Organisation partners on homegrown mobile games technology

Can one of the world’s newest technologies successfully drive engagement around one of its oldest?

The Royal Australian Mint is hoping that an investment in mobile games technology will be able to boost interest and engagement in a product with a history that stretches back more than 2500 years.

Working with Canberra-based startup, Quizling, the Mint is developing a series of games that will serve to both educate players regarding Australia’s coins and their history, while hopefully building better engagement and driving more visitors to its Canberra facility.

According to the Mint’s general manager of sales, marketing and distribution, Mark Cartwright, the Mint engages with a wide variety of audiences, ranging from foreign governments and central banks (for whom it produces currency), to numismatists (coin collectors) and the many thousands of people that visit its site in Canberra, including 70,000 school children.

“Typically, those people have less than an hour here onsite to take in all that we have to communicate to them,” Cartwright says. “Coinage has been around for tens of thousands of years, and we have the opportunity here to be able to both preserve and create Australian history on coins.

“As a convenient and contemporary way of adding value to that tourism product, the Quizling app enables us to put coins and coin-related knowledge on to people’s phones for them to take away, and hopefully create that enduring relationship and advocate to come and visit the Mint to people back in their own community.”

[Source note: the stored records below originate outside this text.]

-- ==== Sys2Proof/Tests/Slice0.lean ====
section
/-! SUPPORT. Tests: ill-formed terms that WellFormed refuses, a witness for the hypotheses of each statement, clause by
clause, and steps of single commands with results worked out from the specification. -/

namespace Sys2Proof.Tests

open Sys2Proof Sys2Proof.Machine

-- One theorem at a time: each thread takes a stack of its own.
set_option Elab.async false

/-! ### Ill-formed commands -/

/-- A frame as it arrives on link `l`, whole and in sequence. -/
def frame (l : Fin 8) (payload : List Byte) : FrameIn :=
  { link := l, vc := 0, dst := 0, src := 1, epoch := 0, hops := 0, seq := 0, arg := 0, tag := 0, last := true, land := false, payload := payload, crcOk := true }

theorem test_wf_offset : Instr.wf (.regWrite .pf0 0 (2 ^ 26) 8 0) = false := by decide
theorem test_wf_size : Instr.wf (.regWrite .pf0 0 0 0 0) = false := by decide
theorem test_wf_host_address : Instr.wf (.sqTail none 1 [(2 ^ 64, 0)]) = false := by decide
theorem test_wf_host_create : Instr.wf (.create 0 [(2 ^ 64, 0)]) = false ∧ Instr.wf (.rebase 0 [(2 ^ 64, 0)]) = false
    ∧ Instr.wf (.adminContextCreate [(2 ^ 64, 0)]) = false := by decide
/-- What a PTP message says of itself. -/
def hdr (domain transport : Nat) : PtpHdr := ⟨BitVec.ofNat 8 domain, BitVec.ofNat 2 transport, 0⟩

theorem test_wf_time : Instr.wf (.ptpSync 0 (hdr 0 0) true (2 ^ 82) 0 0) = false ∧ Instr.wf (.ptpFollowUp 0 (hdr 0 0) 0 (2 ^ 82)) = false
    ∧ Instr.wf (.ptpDelayResp 0 (hdr 0 0) 0 (-(2 ^ 82)) 0) = false := by decide
theorem test_wf_payload : Instr.wf (.idle (frame 0 (List.replicate 513 0))) = false := by decide +kernel
theorem test_wf_rdma : Instr.wf (.rdmaWrite 0 0 (2 ^ 64) [0]) = false := by decide
theorem test_wf_sector : Instr.wf (.trunkRead 0 31 true []) = false ∧ Instr.wf (.trunkWrite 0 31 0) = false := by decide
theorem test_wf_seen (s : Seen) : Instr.wf (.trunkRead 0 0 true [s, s, s, s, s]) = false := by simp [Instr.wf]
theorem test_wf_tile : Instr.wf (.rootTileWrite 0 0 [0]) = false := by decide

/-! ### Thread slots -/

/-- An instruction word: opcode `op`, and fields by their lowest bit. -/
def word (op : Nat) (fs : List (Nat × Nat) := []) : Word := BitVec.ofNat 64 (op * 2 ^ 56 + (fs.map fun e => e.2 * 2 ^ e.1).sum)

/-- Thread slot (511, 7) runs with `w` at its program counter. -/
def on (w : Word) (x : Thread := {}) (k : Core := {}) : State :=
  State.reset.setCore 511 { k with threads := [(7, { x with state := .running, ibound := x.pc + 1 })], istore := [(x.ibase + x.pc, w)] }

theorem test_scalarResults : ∀ op ∈ [0x10, 0x11, 0x12, 0x13, 0x14, 0x15, 0x16, 0x17, 0x18, 0x1B],
    (on (word op)).Issues 511 7 (word op) ∧ wOp (word op) = op := by decide +kernel

/-- SCMP of equal and of different operands, as each relation asks. -/
theorem test_scalarResults_relations : ∀ m ∈ [0, 1, 2, 3, 4, 5], ∀ r ∈ [[], [(1, word 0 [(0, 1)])]],
    (on (word 0x1B [(32, m), (42, 1)]) { s := r }).Issues 511 7 (word 0x1B [(32, m), (42, 1)]) := by
  decide +kernel

theorem test_loadsAndStores :
    (on (word 0x19 [(32, 1), (0, 8)])).Issues 511 7 (word 0x19 [(32, 1), (0, 8)])
    ∧ (∀ op ∈ [0x19, 0x1A], let s := on (word op) { cbase := 2097144, cbound := 8 }
        s.Issues 511 7 (word op) ∧ wOp (word op) = op ∧ (word op).getLsbD 32 = false ∧ (s.thr 511 7).cbound = 8 ∧ s.NoHeld 511
          ∧ (s.thr 511 7).cbase % 8 = 0 ∧ s.cMark 511 ((s.thr 511 7).cbase / 8) = .clean)
    ∧ ((on 0).setFld PRT_ISO_BIND.VALID 511 1).fld PRT_ISO_BIND.VALID 511 = 1 := by decide +kernel

theorem test_controlFlow :
    (∀ op ∈ [0x00, 0x01, 0x02, 0x06, 0x07], (on (word op)).Issues 511 7 (word op) ∧ wOp (word op) = op)
    ∧ (∀ m ∈ [0, 1, 2, 3, 4, 5], (on (word 0x02 [(44, m)])).Issues 511 7 (word 0x02 [(44, m)])) := by decide +kernel

theorem test_controlFlow_loops :
    (∀ n ∈ [0, 1, 2 ^ 24 - 1], (on (word 0x03 [(46, 1), (14, n)])).Issues 511 7 (word 0x03 [(46, 1), (14, n)])
        ∧ wbits (word 0x03 [(46, 1), (14, n)]) 37 14 = n)
    ∧ (∀ n ∈ [1, 2, 3], let s := on (word 0x04) { pc := 5, loops := [⟨n, 5, 1⟩] }
        s.Issues 511 7 (word 0x04) ∧ (s.thr 511 7).loops = [⟨n, 5, (s.thr 511 7).pc - 4⟩]) := by decide +kernel
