-- ==== Sys2Proof/Word.lean ====
section
/-! DEFINITION. The word types of the block and the closed sets of values its ports carry
(spec/00_scope.md R7, spec/30_encoding.md R41 to R47). -/

namespace Sys2Proof

/-- The 6-bit step word `IW` of one cycle (R41). -/
abbrev StepWord := BitVec 6

/-- A reading, `{clk_level, dt_level}`: CLK is bit 1, DT is bit 0 (R37, R42). -/
abbrev Reading := BitVec 2

/-- A decoder state number, `{dt, clk}` (R43): not the same numbering as a reading (R44). -/
abbrev StateNumber := BitVec 2

/-- An index `{current_state, reading}` of the transition table (R49). -/
abbrev CellIndex := BitVec 4

abbrev Byte := BitVec 8

/-- "one of {None, Clockwise, CounterClockwise}" (R45). -/
inductive Direction where
  | none
  | clockwise
  | counterClockwise
  deriving DecidableEq, Repr

/-- The kind of a switch event (R46). -/
inductive SwitchEvent where
  | pressed
  | released
  | longPressed
  deriving DecidableEq, Repr

/-- Which name a rotation event carries (R47). -/
inductive RotName where
  | active
  | shifted
  deriving DecidableEq, Repr

/-- Which name a switch event carries (R47). -/
inductive SwName where
  | normal
  | long
  deriving DecidableEq, Repr

/-- A logical name: an opaque identifier, which the block never compares, computes on or stores
(R6, R47; log entry 16). -/
structure NameId where
  id : Nat
  deriving DecidableEq, Repr

end Sys2Proof
end

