-- ==== Sys2Proof/Machine/Output.lean ====
section
/-! DEFINITION. The codes of the output ports (R45 to R48) and the callback calls they stand for (R46,
R47, R48). Codes are the spec's (D4, D5, D18). -/

namespace Sys2Proof.Machine

/-- The code of a Direction on `dir` and `rot_ev_dir` (R45). -/
def directionCode : Direction → BitVec 2
  | .none => 0b00
  | .clockwise => 0b01
  | .counterClockwise => 0b10

/-- The code of an event kind on `sw_ev_kind` (R46); 0b00 is no event. -/
def switchEventCode : SwitchEvent → BitVec 2
  | .pressed => 0b01
  | .released => 0b10
  | .longPressed => 0b11

/-- The selector bit of a rotation event's name (R47). -/
def rotNameCode : RotName → Bool
  | .active => false
  | .shifted => true

/-- The selector bit of a switch event's name (R47). -/
def swNameCode : SwName → Bool
  | .normal => false
  | .long => true

/-- The output ports of R40 as bits. -/
structure PortBits where
  dir : BitVec 2
  rotEvValid : Bool
  rotEvName : Bool
  rotEvDir : BitVec 2
  swEvValid : Bool
  swEvKind : BitVec 2
  swEvName : Bool
  currentState : BitVec 2
  isPressed : Bool
  deriving DecidableEq, Repr

/-- The bits the ports show: the other fields of a port whose valid bit is 0 are 0 (R48). -/
def Ports.bits (p : Ports) : PortBits :=
  { dir := directionCode p.dir
    rotEvValid := p.rotEvent.isSome
    rotEvName := (p.rotEvent.map fun e => rotNameCode e.name).getD false
    rotEvDir := (p.rotEvent.map fun e => directionCode e.dir).getD 0
    swEvValid := p.swEvent.isSome
    swEvKind := (p.swEvent.map fun e => switchEventCode e.kind).getD 0
    swEvName := (p.swEvent.map fun e => swNameCode e.name).getD false
    currentState := p.obsState
    isPressed := p.obsPressed }

/-- The payload of a switch callback: "`bool` (pressed/released) plus an optional long-press variant",
which carries no Boolean (R46, D5). -/
inductive Payload where
  | level (pressed : Bool)
  | longPress
  deriving DecidableEq, Repr

/-- The payload a switch event stands for (R46). -/
def payloadOf : SwitchEvent → Payload
  | .pressed => .level true
  | .released => .level false
  | .longPressed => .longPress

/-- The logical name a rotation selector stands for (R47). -/
def rotNameOf (c : Config) : RotName → NameId
  | .active => c.nameRotActive
  | .shifted => c.nameRotShifted

/-- The logical name a switch selector stands for (R47). -/
def swNameOf (c : Config) : SwName → NameId
  | .normal => c.nameSwNormal
  | .long => c.nameSwLong

/-- The rotation callback call of the most recent cycle, `(name, Direction)` (R48). -/
def State.rotCallback (s : State) : Option (NameId × Direction) :=
  s.out.rotEvent.map fun e => (rotNameOf s.cfg e.name, e.dir)

/-- The switch callback call of the most recent cycle, `(name, payload)` (R48). -/
def State.swCallback (s : State) : Option (NameId × Payload) :=
  s.out.swEvent.map fun e => (swNameOf s.cfg e.name, payloadOf e.kind)

end Sys2Proof.Machine
end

The Mint began working with Quizling in November of last year, having been originally introduced at a Canberra innovation hub earlier in 2015. The first fruits of that partnership are due to be released imminently, initially targeting school children that have visited the Mint.

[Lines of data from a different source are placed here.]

/-- Obligations.DuplicateLevelRefreshesTheWindow: a duplicate press and a duplicate release. -/
theorem witness_DuplicateLevel :
    OutsideWindow (mkState .conventional 0 true 100 100 true) 150
      ∧ (true = (mkState .conventional 0 true 100 100 true).cfg.pressLevel ↔
        (mkState .conventional 0 true 100 100 true).isPressed = true)
      ∧ OutsideWindow State.reset 10
      ∧ (false = State.reset.cfg.pressLevel ↔ State.reset.isPressed = true)
      ∧ State.reset.cfg.swPresent = true := by decide

/-- Obligations.NoSwitchStepKeepsTheSwitch, second clause. -/
theorem witness_NoSwitch : (mkState rotary 0 false 0 0 false).cfg.swPresent = false := by decide

/-- Obligations.SwitchOutcomesHaveTheirEffect (its five clauses in order) and
SwStepIsExactlyOneOutcome. -/
theorem witness_SwitchOutcomes :
    (mkState narrow 0 true 250 250 true).cfg.swPresent = true
      ∧ InsideWindow (mkState narrow 0 true 250 250 true) 3
      ∧ (OutsideWindow (mkState narrow 0 false 0 250 true) 4
        ∧ true = narrow.pressLevel ∧ (mkState narrow 0 false 0 250 true).isPressed = false)
      ∧ (OutsideWindow (mkState narrow 0 true 250 250 true) 43 ∧ false ≠ narrow.pressLevel
        ∧ (mkState narrow 0 true 250 250 true).isPressed = true
        ∧ ¬ IsLong (mkState narrow 0 true 250 250 true) 43)
      ∧ (OutsideWindow (mkState narrow 0 true 250 250 true) 44
        ∧ IsLong (mkState narrow 0 true 250 250 true) 44)
      ∧ (OutsideWindow (mkState narrow 0 true 250 250 true) 4
        ∧ (true = narrow.pressLevel ↔ (mkState narrow 0 true 250 250 true).isPressed = true)) := by
  decide

/-- Obligations.LongPressDisabledIsNeverReported, both clauses, at the end of the window. -/
theorem witness_LongPressDisabled :
    (mkState .conventional 0 true 100 100 true).cfg.lpEn = false
      ∧ (mkState .conventional 0 true 100 100 true).cfg.swPresent = true
      ∧ OutsideWindow (mkState .conventional 0 true 100 100 true) 150
      ∧ false ≠ (mkState .conventional 0 true 100 100 true).cfg.pressLevel
      ∧ (mkState .conventional 0 true 100 100 true).isPressed = true
      ∧ (configOfKnobs (longPressKnobs (some 50))).lpEn = true := by decide

/-- Obligations.WindowAndThresholdCorners, its clauses in order. -/
theorem witness_Corners :
    State.reset.cfg.swPresent = true
      ∧ ({ narrow with debounceWindow := 0 } : Config).debounceWindow = 0
      ∧ ({ narrow with debounceWindow := 255 } : Config).debounceWindow = 2 ^ narrow.tsWidth - 1
      ∧ minusW narrow.tsWidth 8 10 = 254 ∧ minusW narrow.tsWidth 9 10 = 255
      ∧ ({ narrow with lpThreshold := 0 } : Config).lpEn = true
      ∧ portNow (mkState narrow 0 true 10 10 true) 10 = (mkState narrow 0 true 10 10 true).lastAcceptedAt
      ∧ (mkState narrow 0 true 10 10 true).lastValid = true ∧ narrow.debounceWindow ≠ 0
      ∧ portNow (mkState narrow 0 true 10 20 true) 10 = (mkState narrow 0 true 10 20 true).pressStartedAt
      ∧ narrow.lpThreshold ≠ 0 := by decide

/-- Obligations.ModularTimesAreTrueDurations, across a wrap and at the longest interval. -/
theorem witness_ModularTimes :
    (250 : Nat) ≤ 505 ∧ 505 - 250 < 2 ^ narrow.tsWidth
      ∧ (mkState narrow 0 true 250 250 true).lastAcceptedAt = 250 % 2 ^ narrow.tsWidth
      ∧ (mkState narrow 0 true 250 250 true).pressStartedAt = 250 % 2 ^ narrow.tsWidth := by decide
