-- ==== Sys2Proof/Machine/Control.lean ====
section
/-! DEFINITION. Machine/Control.lean: the commands NOP and CLR_STATUS, and an illegal word (43_control.md R97 to R101;
30_encoding.md R62). -/

namespace Sys2Proof.Machine

/-- NOP: do nothing but report OK (R100). -/
def execNop (s : State) : Host.Outcome State Fault Refusal := acceptCommand (State.report .ok) s

/-- CLR_STATUS: clear the sticky overrun flag and the error code (R101). -/
def execClrStatus (s : State) : Host.Outcome State Fault Refusal :=
  acceptCommand (fun t => { t with ovr := false }.report .ok) s

/-- An illegal word: when accepted it changes no state except `ERR <- ILLEGAL_COMMAND` (R62, R97, R107). -/
def illegalCommand (s : State) : Host.Outcome State Fault Refusal :=
  acceptCommand (State.report .illegalCommand) s

end Sys2Proof.Machine
end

“What we would like to see is for teachers to use this as a vehicle to solidify some of the learning and content that has been consumed while at the Mint,” Cartwright says. “We would envisage that the teacher can debrief the visit by encouraging students to jump on their device, and go through these fun quizzes as a learning opportunity.”

In addition to the Mint creating quizzes, Cartwright says the Quizling app also enables users to create and share their own quizzes, with results tallied and compared in a leader board.

The Mint is not the only cultural institution that sees the value of games as a means of building engagement. Other Quizling clients include the National Gallery of Australia, the National Library of Australia, and the National Sports Museum.

“As Quizling continues to get support across other businesses and organisations, I can see a burgeoning community evolving where you can jump on and start to learn about a whole range of different subject matter,” Cartwright says.

Future plans include using Quizling to push content out to users to raise awareness of events of exhibitions.

“It provides a great conduit between us and people who have come to visit the Mint, and hopefully results in some ongoing conversations where we can learn a little more about those visitors, what they liked, and what they didn’t like,” Cartwright says.